Task details = Reproduce word for word the lines between those holding "def execSpanTimeout (l" and "def execPartnerCfgTimeout (p", inclusive, and nothing else from the data below.

____ Data records

-- ==== Sys2Proof/Machine/RowsBed.lean ====
section
/-!
DEFINITION. The rows of chapters 04 and 05: downlinks, lanes, frames, partners: one meaning for each row.
-/
namespace Sys2Proof.Machine

/-- DOWNLINK_FRAME (R68). -/
def execDownlinkFrame (d : Fin 64) (s : State) : Host.Outcome State Fault Refusal := upNext (downlinkFrame d) s

/-- RESTART_REQUEST_DUE (R77). -/
def execRestartRequestDue (d : Fin 64) (s : State) : Host.Outcome State Fault Refusal := upNext (restartRequests d) s

/-- BED_DL_FC_SEND (R107). -/
def execBedDlFcSend (p : Fin 2) (d : Fin 64) (value : Word) (s : State) : Host.Outcome State Fault Refusal := hostRow p (regOff .bedDlFc d) value s

/-- DL_PLL_UNLOCK (R87). -/
def execDlPllUnlock (d : Fin 64) (s : State) : Host.Outcome State Fault Refusal := upNext (dlPllUnlock d) s

/-- DL_PLL_RELOCK (R87). -/
def execDlPllRelock (d : Fin 64) (s : State) : Host.Outcome State Fault Refusal := upNext (dlPllRelock d) s

/-- LANE_ENABLE_WRITE (R75). -/
def execLaneEnableWrite (p : Fin 2) (l : Fin 256) (value : Word) (s : State) : Host.Outcome State Fault Refusal :=
  hostRow p (regOff .bedLaneCfg l) value s

/-- LANE_SIGNAL_DETECT (R75). -/
def execLaneSignalDetect (l : Fin 256) (s : State) : Host.Outcome State Fault Refusal := upNext (laneSignalDetect l) s

/-- LANE_TRAIN_DONE (R75). -/
def execLaneTrainDone (l : Fin 256) (s : State) : Host.Outcome State Fault Refusal := upNext (laneTrainDone l) s

/-- LANE_TRAIN_TIMEOUT (R75). -/
def execLaneTrainTimeout (l : Fin 256) (s : State) : Host.Outcome State Fault Refusal := upNext (laneTrainTimeout l) s

/-- LANE_EXCHANGE_TIMEOUT (R75). -/
def execLaneExchangeTimeout (l : Fin 256) (s : State) : Host.Outcome State Fault Refusal := upNext (laneExchangeTimeout l) s

/-- LANE_SYNC_ACQUIRED (R75). -/
def execLaneSyncAcquired (l : Fin 256) (s : State) : Host.Outcome State Fault Refusal := upNext (laneSyncAcquired l) s

/-- EXCHANGE_BLOCK_RX (R78). -/
def execExchangeBlockRx (l : Fin 256) (record : BitVec 128) (crc : BitVec 32) (s : State) : Host.Outcome State Fault Refusal :=
  upNext (fun t => exchangeBlockRx l record crc (noteLoss t)) s

/-- LANE_LOSS_OF_SIGNAL (R80). -/
def execLaneLossOfSignal (l : Fin 256) (s : State) : Host.Outcome State Fault Refusal := upNext (laneLossOfSignal l) s

/-- LANE_CDR_UNLOCK (R80). -/
def execLaneCdrUnlock (l : Fin 256) (s : State) : Host.Outcome State Fault Refusal := upNext (laneCdrUnlock l) s

/-- LANE_SYNC_LOSS (R80). -/
def execLaneSyncLoss (l : Fin 256) (s : State) : Host.Outcome State Fault Refusal := upNext (laneSyncLoss l) s

/-- RETRAIN_COUNT_RESET (R81). -/
def execRetrainCountReset (s : State) : Host.Outcome State Fault Refusal := upNext retrainCountReset s

/-- LANE_CODE_ERROR (R67). -/
def execLaneCodeError (l : Fin 256) (s : State) : Host.Outcome State Fault Refusal := upNext (laneCodeError l) s

/-- ECHO_RECEIVED (R57). -/
def execEchoReceived (l : Fin 256) (round : Nat) (trip : Nat) (s : State) : Host.Outcome State Fault Refusal := upNext (echoRow l round trip) s

/-- BURIR_DATA_FRAME (R93). -/
def execBurirDataFrame (l : Fin 256) (frame : RxFrame) (closed : Bool) (lag : Nat) (s : State) : Host.Outcome State Fault Refusal :=
  upNext (burirFrame l frame.chars closed frame.codeError lag) s

/-- SPAN_TIMEOUT (R114). -/
def execSpanTimeout (l : Fin 256) (s : State) : Host.Outcome State Fault Refusal := upNext (spanTimeout l) s

/-- CONFIG_RESPONSE_FRAME (R109). -/
def execConfigResponseFrame (l : Fin 256) (frame : RxFrame) (s : State) : Host.Outcome State Fault Refusal :=
  upNext (burirFrame l frame.chars true frame.codeError 0) s

/-- PARTNER_CFG_TIMEOUT (R109). -/
def execPartnerCfgTimeout (p : Fin 64) (s : State) : Host.Outcome State Fault Refusal := upNext (partnerCfgTimeout p) s

end Sys2Proof.Machine
end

________

Exercise solution =
def execSpanTimeout (l : Fin 256) (s : State) : Host.Outcome State Fault Refusal := upNext (spanTimeout l) s

/-- CONFIG_RESPONSE_FRAME (R109). -/
def execConfigResponseFrame (l : Fin 256) (frame : RxFrame) (s : State) : Host.Outcome State Fault Refusal :=
  upNext (burirFrame l frame.chars true frame.codeError 0) s

/-- PARTNER_CFG_TIMEOUT (R109). -/
def execPartnerCfgTimeout (p : Fin 64) (s : State) : Host.Outcome State Fault Refusal := upNext (partnerCfgTimeout p) s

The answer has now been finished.